Рассказ героя о себе имеет успех у его адресатки, так что акт успешной художественной коммуникации налицо. Какие же в точности чувства испытывает сочинитель и какие передаются слушательнице/читательнице и переживаются ею? Бабель оставляет открытыми несколько возможностей. Например:
Герой испытывает страх перед половой инициацией и, соответственно, жалость к себе; это выливается в его рассказ о тяжелом детстве мальчика-проститутки; рассказ, в свою очередь, заражает жалостью слушательницу, и она переживает это чувство, перерастающее во влюбленность.
Но ведь герой все время подчеркивает хладнокровную, если не циничную, продуманность, даже пародийность своей работы над сочиняемым рассказом:
«…Придумано было для начала — Как взбрели мне на ум бронзовые векселя — Это было украдено у какого-то писателя, выдумка ленивого сердца — Чтобы поправиться, я вдвинул астму в желтую грудь старика — И я стал молоть о духанщиках, о грубости их и корыстолюбии, вздор, слышанный мной когда-то — Жалость к себе разрывала мне сердце, гибель казалась неотвратимой…»
Это уже совсем другое прочтение.

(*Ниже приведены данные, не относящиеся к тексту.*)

/-! Calibration (spec/45_calibration). -/

theorem leavesDatapath_whenIdle (op : U8) {f : State → State} (hf : ∀ s, LeavesDatapath s (f s)) (s : State) :
    LeavesDatapath s (whenIdle op f s) := by
  unfold whenIdle
  split
  · exact hf s
  · exact .of_eq

theorem leavesDatapath_startR (s : State) : LeavesDatapath s (startR s) :=
  LeavesDatapath.trans (t := createR s) .of_eq ((leavesDatapath_armLaw _ _).trans .of_eq)

theorem leavesDatapath_startL (s : State) : LeavesDatapath s (startL s) :=
  LeavesDatapath.trans (t := createL s) .of_eq ((leavesDatapath_armLaw _ _).trans .of_eq)

theorem leavesDatapath_calRunIdle (s : State) : LeavesDatapath s (calRunIdle s) := by
  rw [calRunIdle_eq]
  split_ifs
  · exact .of_eq
  · exact .of_eq
  · exact LeavesDatapath.trans (t := setSeq true s) .of_eq (leavesDatapath_startR _)

theorem leavesDatapath_concludeMeas (reg : ℕ) (k : ErrorKind) (op : U8) (reason : BitVec 2) (v : F32) (ok : Bool)
    (s : State) : LeavesDatapath s (concludeMeas reg k op reason v ok s) :=
  ((leavesDatapath_cfgWrite reg v.toBits s).trans (leavesDatapath_raiseIf _ _ _)).trans .of_eq

theorem leavesDatapath_leaveR (seq ok : Bool) (s : State) : LeavesDatapath s (leaveR seq ok s) := by
  unfold leaveR
  split_ifs
  · exact leavesDatapath_startL s
  · exact .of_eq
  · exact .of_eq

theorem leavesDatapath_leaveL (seq ok : Bool) (s : State) : LeavesDatapath s (leaveL seq ok s) := by
  unfold leaveL
  split_ifs <;> exact .of_eq

/-- A measurement ends with a disarm, and arms again at most for the next one (R276, R281). -/
theorem leavesDatapath_finish (reason : BitVec 2) (s : State) : LeavesDatapath s (finish reason s) := by
  have hidle : ∀ x, LeavesDatapath x (setCal .idle x) := fun _ => .of_eq
  rw [finish_eq]
  split_ifs
  · rw [finishR_eq]
    exact (leavesDatapath_disarm s).trans <| (leavesDatapath_concludeMeas _ _ _ _ _ _ _).trans <|
      leavesDatapath_leaveR _ _ _
  · rw [finishL_eq]
    exact (leavesDatapath_disarm s).trans <| (leavesDatapath_concludeMeas _ _ _ _ _ _ _).trans <|
      (hidle _).trans (leavesDatapath_leaveL _ _ _)
  · exact .refl s

theorem leavesDatapath_calPoll (s : State) : LeavesDatapath s (calPoll s) := by
  have hread : LeavesDatapath s (reqRead s) := .of_eq
  unfold calPoll
  split
  · exact .refl s
  · rcases pollLoop_cases s with ⟨-, heq⟩ | ⟨-, -, heq⟩ | ⟨-, -, -, heq⟩ | ⟨-, -, -, heq⟩ <;> rw [heq]
    · exact leavesDatapath_finish _ s
    · exact hread.trans (leavesDatapath_finish _ _)
    · exact hread.trans (leavesDatapath_finish _ _)
    · exact .of_eq

/-! Every command. -/

/-- What does write the datapath (a cycle, the micro-operations it is made of, the timer's step) has no command word
(spec/30_encoding R90). -/
theorem leavesDatapath_nextState {i : Instr} {w : BitVec 48} (h : encode i = .cmd48 w) (s : State) :
    LeavesDatapath s (nextState i s) := by
  cases i with
  | arm sel => exact leavesDatapath_armCmd sel s
  | disarm => exact (leavesDatapath_disarm s).trans .of_eq
  | disarmErr sel => exact leavesDatapath_disarmErrCmd sel s
  | evalLim => exact (leavesDatapath_evalLim s).trans .of_eq
  | maxTorque => exact (leavesDatapath_torqueRead s).trans .of_eq
  | updGains => exact leavesDatapath_whenIdle _ (fun _ => .of_eq) s
  | calRun => exact leavesDatapath_whenIdle _ leavesDatapath_calRunIdle s
  | calR =>
    exact leavesDatapath_whenIdle _
      (fun x => LeavesDatapath.trans (t := setSeq false x) .of_eq (leavesDatapath_startR _)) s
  | calL =>
    exact leavesDatapath_whenIdle _
      (fun x => LeavesDatapath.trans (t := setSeq false x) .of_eq (leavesDatapath_startL _)) s
  | calPoll => exact leavesDatapath_calPoll s
  | cfgWr sel data => exact leavesDatapath_cfgWr sel data s
  | regRd sel => exact leavesDatapath_regRd sel s
  | nop | clrErr | getR | getL => exact .of_eq
  | upd a b c => cases h
  | timEvent | applyPwm | sanitize | adc2amp | infer | dcfUpdate | dcfValid | correct | leakChk | magChk | ibusChk
  | duty2ccr | lawResetR | lawMeasR | lawOutR | lawResetL | lawMeasL | lawOutL | lawResetX | lawMeasX | lawOutX =>
    cases h

/-- Settles O19: a command goes to its next state, and on every way there the datapath stands. -/
theorem commandsLeaveDatapath : Obligations.CommandsLeaveDatapath := by
  intro i w s t hw he
  rw [eq_nextState_of_exec he]
  obtain ⟨hdata, hmoe, haoe⟩ := leavesDatapath_nextState hw s
  simp only [datapath, Prod.mk.injEq] at hdata
  obtain ⟨⟨hpar, hts, hdown, hdcf⟩, ⟨hmeas, hleak, hbus⟩, ⟨hsh, hact, huif, hdir⟩⟩ := hdata
  exact ⟨hts, hdown, hdcf, hmeas, hleak, hbus, hsh, hact, huif, hdir, hmoe, haoe, hpar⟩

end Sys2Proof.Proofs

Но отменяется ли им венчающая рассказ героя «жалость к себе», ироническая в квадрате, но из текста не удаляемая? В духе Дидро можно попытаться отредактировать намеченное выше наивно-толстовское прочтение (типа: не смешна, а свята, удивительна эстетическая способность проститутки поверить в наглую выдумку о ее же профессии, наскоро сварганенную в духе литературной традиции) примерно так:
Герой испытывает страх и жалость к себе и, чтобы вызвать соответствующее отношение у слушательницы, сознательно и хладнокровно, с помощью известных ему внешних знаков строит рассказ, который заставляет слушательницу пережить намеченные к передаче чувства.
Здесь все вроде бы хорошо — кроме разве того, что слушательница заведомо обманывается (и обманываться рада). Но дело не в моральной стороне дела (дескать, обманывать нехорошо — в искусстве почему бы нет?), а в теоретической. Толстому-семиотику и нам вместе с ним хочется исходить из того, что коммуникация основана на тождестве отправляемого и получаемого сообщений. А тут разыгрывается вопиющий когнитивный диссонанс: герой (а с ним и Бабель — теоретик искусства) радостно демонстрирует иерархическое различие между доверчивой читательницей и умелым манипулятором-сочинителем.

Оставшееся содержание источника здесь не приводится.